Paul Mercer is the director of an international consultancy firm, and is a Charnwood Borough councillor.

The Government’s latest attempt to control people entering the UK from the countries on the “red list” involves directing flights from those countries to Terminal 3 at Heathrow Airport and then transporting them directly to quarantine hotels. Although this plan makes some sense, it is difficult to see how it will achieve much and may even increase the risk of transmission.

Over the past six months I have (legitimately) visited four countries, two of which are now on the red list, and I have seen the way in which the system has evolved at Heathrow. Most recently, having returned from Uganda, border force officers were dealing with arriving passengers far more effectively. In fact, arriving mid-morning the wait was less than it had been in pre-Covid days.

There are essentially three difficulties which this “red list terminal” plan fails to address.

The first is that of the 43 countries the majority do not fly directly into the UK. Passengers travelling from most of the red list countries are likely to transit through major European hubs and then fly into Heathrow on a European airline. Heathrow should have taken account of this and the present system, whereby red list passengers are weeded out of the queue, but those who have passed through “green” and “amber” hubs – from a red zone – will not have been identified.

Thus the problem that this queue system seeks to address – stopping red list passengers from mixing with those coming in from green and amber countries – is not fixed and could even worsen because it will give passengers a false sense of security.

The second problem is that regulations theoretically permit passengers transiting through red list countries to avoid going into quarantine hotels. Government guidance states that rules “could” apply but only if you “mix”, but it fails to specify what this means in practice. If, for instance, one is sitting at the front of the plane and does not come into contact with passengers from the red list country, one could credibly argue that no mixing has occurred and therefore not be sent to quarantine hotel.

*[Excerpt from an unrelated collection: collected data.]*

-- ==== Sys2Proof/Tests/Slice0.lean ====
section
/-! SUPPORT. Tests against the worked examples of the spec (95_test_vectors.md and the rules' own examples), and for every
obligation with hypotheses a witness that meets them. Every expected value is taken from the spec's text, or worked from it
by hand. -/

namespace Sys2Proof.Tests

open Sys2Proof.Machine

/-! ### Small states -/

/-- The state after reset with a given depth, buffer and queue. -/
def at' (depth : Nat) (buf : List Byte) (outq : List Frame) : State :=
  { State.reset with cfg := { Config.default with outDepth := depth }, buf := buf, outq := outq }

/-- The next state, where there is one. -/
def nextOf : Host.Outcome State Fault Refusal → Option State
  | .next t => some t
  | .fault _ => none
  | .refused _ => none

/-- PA of 95_test_vectors.md. -/
def pa : Frame := [0xCC#8, 0x86#8, 0x04#8, 0x00#8, 0x00#8, 0x2A#8, 0x31#8, 0x55#8]

/-- PB of 95_test_vectors.md. -/
def pb : Frame := [0xCC#8, 0x88#8, 0x04#8, 0x01#8, 0x02#8, 0x40#8, 0x41#8, 0x66#8]

/-- FD-12 after 258 bytes. -/
def longest : List Byte := 0xCC#8 :: 0x81#8 :: 0xFF#8 :: List.replicate 255 0xEE#8

/-! ### WellFormed refuses an ill-formed term of each kind -/

theorem test_wf_regRead_6 : (Instr.regRead 0x6#4).wellFormed Config.default.knownTypes = false := by decide

theorem test_wf_hdrLog_unknown : (Instr.hdrLog 0x00#8).wellFormed [0x86#8, 0x88#8] = false := by decide

theorem test_wf_hdr134_unknown : (Instr.hdrPingResp134 0x00#8).wellFormed [0x81#8, 0x88#8] = false := by decide

theorem test_wf_hdr136_unknown : (Instr.hdrPingResp136 0x00#8).wellFormed [0x81#8, 0x86#8] = false := by decide

theorem test_wf_hdrKnown :
    (Instr.hdrKnown 0xCC#8 0x00#8).wellFormed Config.default.knownTypes = false ∧
    (Instr.hdrKnown 0x81#8 0x00#8).wellFormed Config.default.knownTypes = false := by decide

theorem test_wf_noise_recognised : (Instr.hdrNoise 0xCC8104#24).wellFormed Config.default.knownTypes = false := by decide

/-! ### Decoding: words written bit by bit from R71, R74 and R78, one for every constructor, and the reserved ones of EN-01 -/

theorem test_decode_rxByte : decodeTableWord 8 0b11001100 = some (.rxByte 0xCC#8) := by decide

theorem test_decode_nop : decodeTableWord 16 0b0000000000000000 = some .nop := by decide

theorem test_decode_framePop : decodeTableWord 16 0b0001000000000000 = some .framePop := by decide

theorem test_decode_frameRead : decodeTableWord 16 0b0010000100000011 = some (.frameRead 259#9) := by decide

theorem test_decode_regRead : decodeTableWord 16 0b0011000000000101 = some (.regRead 5#4) := by decide

theorem test_decode_cksClear : decodeTableWord 16 0b0100000000000000 = some .cksClear := by decide

theorem test_decode_cksByte : decodeTableWord 16 0b0101000001001101 = some (.cksByte 0x4D#8) := by decide

theorem test_decode_clrErr : decodeTableWord 16 0b0110000000000000 = some .clrErr := by decide

theorem test_decode_reset : decodeTableWord 16 0b0111000000000000 = some .reset := by decide

theorem test_decode_hdrLog : decodeTableWord 24 0b110011001000000100011101 = some (.hdrLog 0x1D#8) := by decide

theorem test_decode_hdr134 : decodeTableWord 24 0b110011001000011000000100 = some (.hdrPingResp134 0x04#8) := by decide

theorem test_decode_hdr136 : decodeTableWord 24 0b110011001000100000000100 = some (.hdrPingResp136 0x04#8) := by decide

/-- EN-02: the ping request id is noise (R83). -/
theorem test_decode_noise_ping_request : decodeTableWord 24 0b110011001000011100000011 = some (.hdrNoise 0xCC8703#24) := by
  decide

/-- EN-02: bytes out of order are noise. -/
theorem test_decode_noise_order : decodeTableWord 24 0x81CC86 = some (.hdrNoise 0x81CC86#24) := by decide

/-- EN-01: every reserved word of the table. -/
theorem test_decode_reserved :
    [0x0001#16, 0x1001#16, 0x2200#16, 0x3006#16, 0x3010#16, 0x5100#16, 0x7001#16, 0x8000#16, 0xC3A5#16, 0xFFFF#16].map
      legalCommand = List.replicate 10 false := by decide

theorem test_reject_names :
    decodeCmd 0xC3A5#16 = .reject (.reservedOpcode 0xC#4) ∧ decodeCmd 0x1001#16 = .reject (.reservedArgument 0x1001#16) ∧
    decodeCmd 0x3006#16 = .reject (.reservedRegister 0x6#4) := by decide

/-- R129, R78: with 0xCC known, `CC CC` is a header, whose row is match 0xCCCC00, mask 0xFFFF00. -/
theorem test_decode_hdrKnown : decodeHeader [0xCC#8] 0b110011001100110000010000#24 = .instr (.hdrKnown 0xCC#8 0x10#8) := by
  decide

/-! ### One step of each instruction -/

/-- FD-03, last byte: EMIT. -/
theorem test_rxByte_emit :
    nextOf (exec (.rxByte 0x7F#8) (at' 4 [0xCC#8, 0x81#8, 0x00#8] [])) =
      some (at' 4 [] [[0xCC#8, 0x81#8, 0x00#8, 0x7F#8]]) := by decide

/-- FD-04, third byte: DROP of the stray marker. -/
theorem test_rxByte_drop :
    nextOf (exec (.rxByte 0x81#8) (at' 4 [0xCC#8, 0xCC#8] [])) =
      some { at' 4 [0xCC#8, 0x81#8] [] with dropCount := 1#32 } := by decide

/-- R151. -/
theorem test_nop : nextOf (exec .nop { at' 1 [] [] with rsp := 7#32 }) = some (at' 1 [] []) := by decide

/-- R152's example: `outq = [f1, f2]`; FRAME_POP gives `outq = [f2]`. -/
theorem test_framePop : nextOf (exec .framePop (at' 2 [0xCC#8] [pa, pb])) = some (at' 2 [0xCC#8] [pb]) := by decide

/-- HO-02. -/
theorem test_framePop_empty : (nextOf (exec .framePop (at' 1 [] []))).map State.status = some 0x00000022#32 := by decide

/-- R153's example. -/
theorem test_frameRead : (nextOf (exec (.frameRead 5#9) (at' 1 [] [pa]))).map State.rsp = some 0x0000002A#32 := by decide

/-- HO-03: FRAME_READ 0x1FF. -/
theorem test_frameRead_range :
    nextOf (exec (.frameRead 0x1FF#9) (at' 1 [] [pa])) = some { at' 1 [] [pa] with illegal := true } := by decide

/-- HO-03: HEAD_INFO. -/
theorem test_regRead_headInfo : (nextOf (exec (.regRead 5#4) (at' 1 [] [pa]))).map State.rsp = some 0x80550486#32 := by decide

/-- CK-13: STATUS = 0x0000002A. -/
theorem test_regRead_status :
    (nextOf (exec (.regRead 0#4) { at' 1 [] [] with cksAcc := 0x02#8, cksAny := true, illegal := true })).map State.rsp =
      some 0x0000002A#32 := by decide

/-- R101's example. -/
theorem test_cksClear : nextOf (exec .cksClear { at' 1 [] [] with cksAcc := 0x5E#8, cksAny := true }) = some (at' 1 [] []) := by
  decide

/-- R102's example: `cks_acc = 0x02`; CKS_BYTE 0x02 gives 0 and CKS_OK = 1 (STATUS 0x0000001A, CK-05). -/
theorem test_cksByte_verifies :
    (nextOf (exec (.cksByte 0x02#8) { at' 1 [] [] with cksAcc := 0x02#8, cksAny := true })).map State.status =
      some 0x0000001A#32 := by decide

/-- HO-04. -/
theorem test_clrErr : nextOf (exec .clrErr { at' 1 [] [] with illegal := true }) = some (at' 1 [] []) := by decide

/-- HO-05. -/
theorem test_reset :
    nextOf (exec .reset { at' 1 [0xCC#8, 0x81#8] [pa] with cksAcc := 0x5E#8, cksAny := true, dropCount := 3#32 }) =
      some (at' 1 [] []) := by decide

/-- FD-08's second frame, whole in the buffer: extracted behind the first. -/
theorem test_hdrPingResp136_extract :
    nextOf (exec (.hdrPingResp136 0x04#8) (at' 2 pb [pa])) = some (at' 2 [] [pa, pb]) := by decide

/-- FD-11: `CC 86 04` waits. -/
theorem test_hdrPingResp134_wait :
    nextOf (exec (.hdrPingResp134 0x04#8) (at' 1 [0xCC#8, 0x86#8, 0x04#8] [])) =
      some (at' 1 [0xCC#8, 0x86#8, 0x04#8] []) := by decide

/-- R125: the bytes after the frame stay, in order. -/
theorem test_hdrLog_extract :
    nextOf (exec (.hdrLog 0x00#8) (at' 1 [0xCC#8, 0x81#8, 0x00#8, 0x10#8, 0x41#8, 0x66#8] [])) =
      some (at' 1 [0x41#8, 0x66#8] [[0xCC#8, 0x81#8, 0x00#8, 0x10#8]]) := by decide

/-- FD-15's front: the frame of a known type 0xCC is extracted by the same rule. -/
theorem test_hdrKnown_extract :
    nextOf (exec (.hdrKnown 0xCC#8 0x00#8)
      { State.reset with cfg := ⟨[0x81#8, 0xCC#8], 1⟩, buf := [0xCC#8, 0xCC#8, 0x00#8, 0x10#8] }) =
      some { State.reset with cfg := ⟨[0x81#8, 0xCC#8], 1⟩, outq := [[0xCC#8, 0xCC#8, 0x00#8, 0x10#8]] } := by decide

/-- FD-05, third byte. -/
theorem test_hdrNoise_drop :
    nextOf (exec (.hdrNoise 0xCC8703#24) (at' 4 [0xCC#8, 0x87#8, 0x03#8] [])) =
      some { at' 4 [0x87#8, 0x03#8] [] with dropCount := 1#32 } := by decide

/-- R27: DROP_COUNT wraps. -/
theorem test_hdrNoise_wraps :
    (nextOf (exec (.hdrNoise 0x112233#24) { at' 1 [0x11#8, 0x22#8, 0x33#8] [] with dropCount := 0xFFFFFFFF#32 })).map
      State.dropCount = some 0#32 := by decide

/-! ### Derived values and shared operations -/

/-- R107 and CK-02 to CK-04. -/
theorem test_checksum_names :
    checksum [0x4D#8, 0x4F#8, 0x46#8, 0x46#8] = 0x02#8 ∧ checksum [0x4D#8, 0x46#8, 0x55#8, 0x4C#8, 0x4C#8] = 0x5E#8 ∧
    checksum [0x43#8, 0x41#8, 0x4C#8, 0x53#8, 0x41#8, 0x56#8, 0x45#8] = 0x4F#8 := by decide

/-- CK-05, CK-10 and D15: verify of MOFF with the right and a wrong check byte, and of nothing. -/
theorem test_verify :
    verifyChecksum [0x4D#8, 0x4F#8, 0x46#8, 0x46#8, 0x02#8] = true ∧
    verifyChecksum [0x4D#8, 0x4F#8, 0x46#8, 0x46#8, 0x03#8] = false ∧ verifyChecksum [] = false := by decide

set_option maxRecDepth 20000 in
/-- FD-12: DRAINING, BUF_LEN 258, STATUS 0x00000006; the 259th byte emits; HEAD_INFO 0x8099FF81. -/
theorem test_longest_frame :
    (at' 1 longest []).status = 0x00000006#32 ∧ (at' 1 longest []).bufLen = 258#32 ∧
    ((at' 1 longest []).acceptByte 0x99#8).buf = [] ∧
    ((at' 1 longest []).acceptByte 0x99#8).headInfo = 0x8099FF81#32 := by decide

/-- FD-15: with 0xCC known, `CC CC 00 10` is a frame. -/
theorem test_marker_as_type :
    (({ State.reset with cfg := ⟨[0x81#8, 0xCC#8], 1⟩, buf := [0xCC#8, 0xCC#8, 0x00#8] } : State).acceptByte 0x10#8).outq =
      [[0xCC#8, 0xCC#8, 0x00#8, 0x10#8]] := by decide

/-- FD-18: with the queue full the offered byte stays; after the pop it is accepted. -/
theorem test_stall :
    nextOf (step { at' 1 [] [pa] with linkIn := [0xCC#8], turns := [.link] }) = some { at' 1 [] [pa] with linkIn := [0xCC#8] } ∧
    nextOf (step { at' 1 [] [] with linkIn := [0xCC#8], turns := [.link] }) = some (at' 1 [0xCC#8] []) := by decide

/-- R62, R202: a byte that meets FRAME_POP is taken after it; one that meets RESET stays offered. -/
theorem test_same_cycle :
    nextOf (clockCycle false true true { at' 2 [] [pa] with hostIn := [0x1000#16], linkIn := [0xCC#8] }) =
      some (at' 2 [0xCC#8] []) ∧
    nextOf (clockCycle false true true { at' 2 [] [pa] with hostIn := [0x7000#16], linkIn := [0xCC#8] }) =
      some { at' 2 [] [] with linkIn := [0xCC#8] } := by decide

/-- R26: the fields of PA. -/
theorem test_frame_fields :
    Frame.payloadBytes pa = [0x00#8, 0x00#8, 0x2A#8, 0x31#8] ∧ Frame.rsiByte pa = 0x55#8 ∧ Frame.typeIdByte pa = 0x86#8 := by
  decide

/-- R182: the cause a word has in a state. -/
theorem test_causes :
    commandCause 0x8123#16 (at' 1 [] [pa]) = some .reservedEncoding ∧
    commandCause 0x1000#16 (at' 1 [] []) = some .popEmpty ∧ commandCause 0x2008#16 (at' 1 [] [pa]) = some .frameReadRange ∧
    commandCause 0x2007#16 (at' 1 [] [pa]) = none := by decide

/-- A placed word runs as the first transaction after reset, one of each format. -/
theorem test_placed_words :
    nextOf (step (State.reset.withFetchWord 8 0xCC)) = some { State.reset with buf := [0xCC#8] } ∧
    nextOf (step (State.reset.withFetchWord 16 0x504D)) = some { State.reset with cksAcc := 0x4D#8, cksAny := true } ∧
    nextOf (step (State.reset.withFetchWord 24 0xCC8104)) = some { State.reset with buf := [0xCC#8, 0x81#8, 0x04#8] } ∧
    nextOf (step (State.reset.withFetchWord 24 0xCC8703)) =
      some { State.reset with buf := [0x87#8, 0x03#8], dropCount := 1#32 } := by decide

/-! ### Witnesses: every obligation's hypotheses are met, each clause at the ends of its range -/

theorem witness_NopLeavesStateUnchanged :
    (0x0001 ≤ (0x0001#16).toNat ∧ (0x0001#16).toNat ≤ 0x0FFF) ∧ (0x0001 ≤ (0x0FFF#16).toNat ∧ (0x0FFF#16).toNat ≤ 0x0FFF) := by
  decide

theorem witness_FramePopRemovesHead :
    (at' 2 [] [pa, pb]).outq = pa :: [pb] ∧ (at' 2 [] [pa, pb]).outq.length ≤ (at' 2 [] [pa, pb]).cfg.outDepth ∧
    exec .framePop (at' 2 [] [pa, pb]) = .next (at' 2 [] [pb]) ∧ (at' 1 [] [pa]).outq = pa :: [] ∧
    exec .framePop (at' 1 [] [pa]) = .next (at' 1 [] []) ∧ (at' 1 [] []).outq = [] :=
  ⟨rfl, by decide, rfl, rfl, rfl, rfl⟩

theorem witness_FrameReadAnswersHeadByte :
    (at' 1 [] [pa]).outq = pa :: [] ∧ (0#9).toNat < List.length pa ∧ (7#9).toNat < List.length pa ∧
    List.length pa ≤ (8#9).toNat ∧ List.length pa ≤ (0x1FF#9).toNat ∧ (at' 1 [] []).outq = [] ∧
    Frame.WellFormed (at' 1 [] [pa]).cfg.knownTypes pa ∧ 259 ≤ (259#9).toNat ∧
    (at' 1 [] [[0xCC#8, 0x81#8, 0x00#8, 0x10#8]]).outq = (0xCC#8 :: 0x81#8 :: 0x00#8 :: ([] ++ [0x10#8])) :: [] ∧
    ([] : List Byte).length = (0x00#8).toNat ∧ 4 + (0x00#8).toNat ≤ (4#9).toNat := by decide

set_option maxRecDepth 20000 in
theorem witness_FrameViewIsWireOrder :
    ([] : List Byte).length = (0x00#8).toNat ∧ (List.replicate 255 0xEE#8).length = (0xFF#8).toNat ∧
    (at' 1 [] [longest ++ [0x99#8]]).outq = (0xCC#8 :: 0x81#8 :: 0xFF#8 :: (List.replicate 255 0xEE#8 ++ [0x99#8])) :: [] ∧
    0 < (List.replicate 255 0xEE#8).length ∧ 254 < (List.replicate 255 0xEE#8).length ∧ 4 + (0xFF#8).toNat ≤ (259#9).toNat := by
  decide

theorem witness_RegReadAnswersRegister :
    (0#4).toNat ≤ 5 ∧ (5#4).toNat ≤ 5 ∧ 6 ≤ (6#4).toNat ∧ 6 ≤ (15#4).toNat ∧
    ({ State.reset with illegal := true } : State).illegal = true := by decide

theorem witness_RegReadReservedAddressRaisesIllegal : 6 ≤ (6#4).toNat ∧ 6 ≤ (15#4).toNat := by decide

Last week, while at Heathrow, I took the opportunity to ask two senior border force officers what this meant in practice. The first, a senior officer (the one with two pips), said that he had never seen this rule and complained that they were being “sent changes in the regulations virtually every day”; the second, a higher officer (one pip), likewise did not know and suggested that, perhaps, I should ask my MP for clarification.

The third problem is that dedicated terminal makes it possible to segregate some passengers from red list countries, but it may become easier for those who have transited through a non-red list country to deliberately avoid being identified. In my case, I was only asked by a congenial border force officer which countries I had visited without even looking at the entries in my passport. With some passengers having more than one passport there appears to be no obvious way to ascertain whether they had been in a red list country in the past 10 days if they have used two or more airlines.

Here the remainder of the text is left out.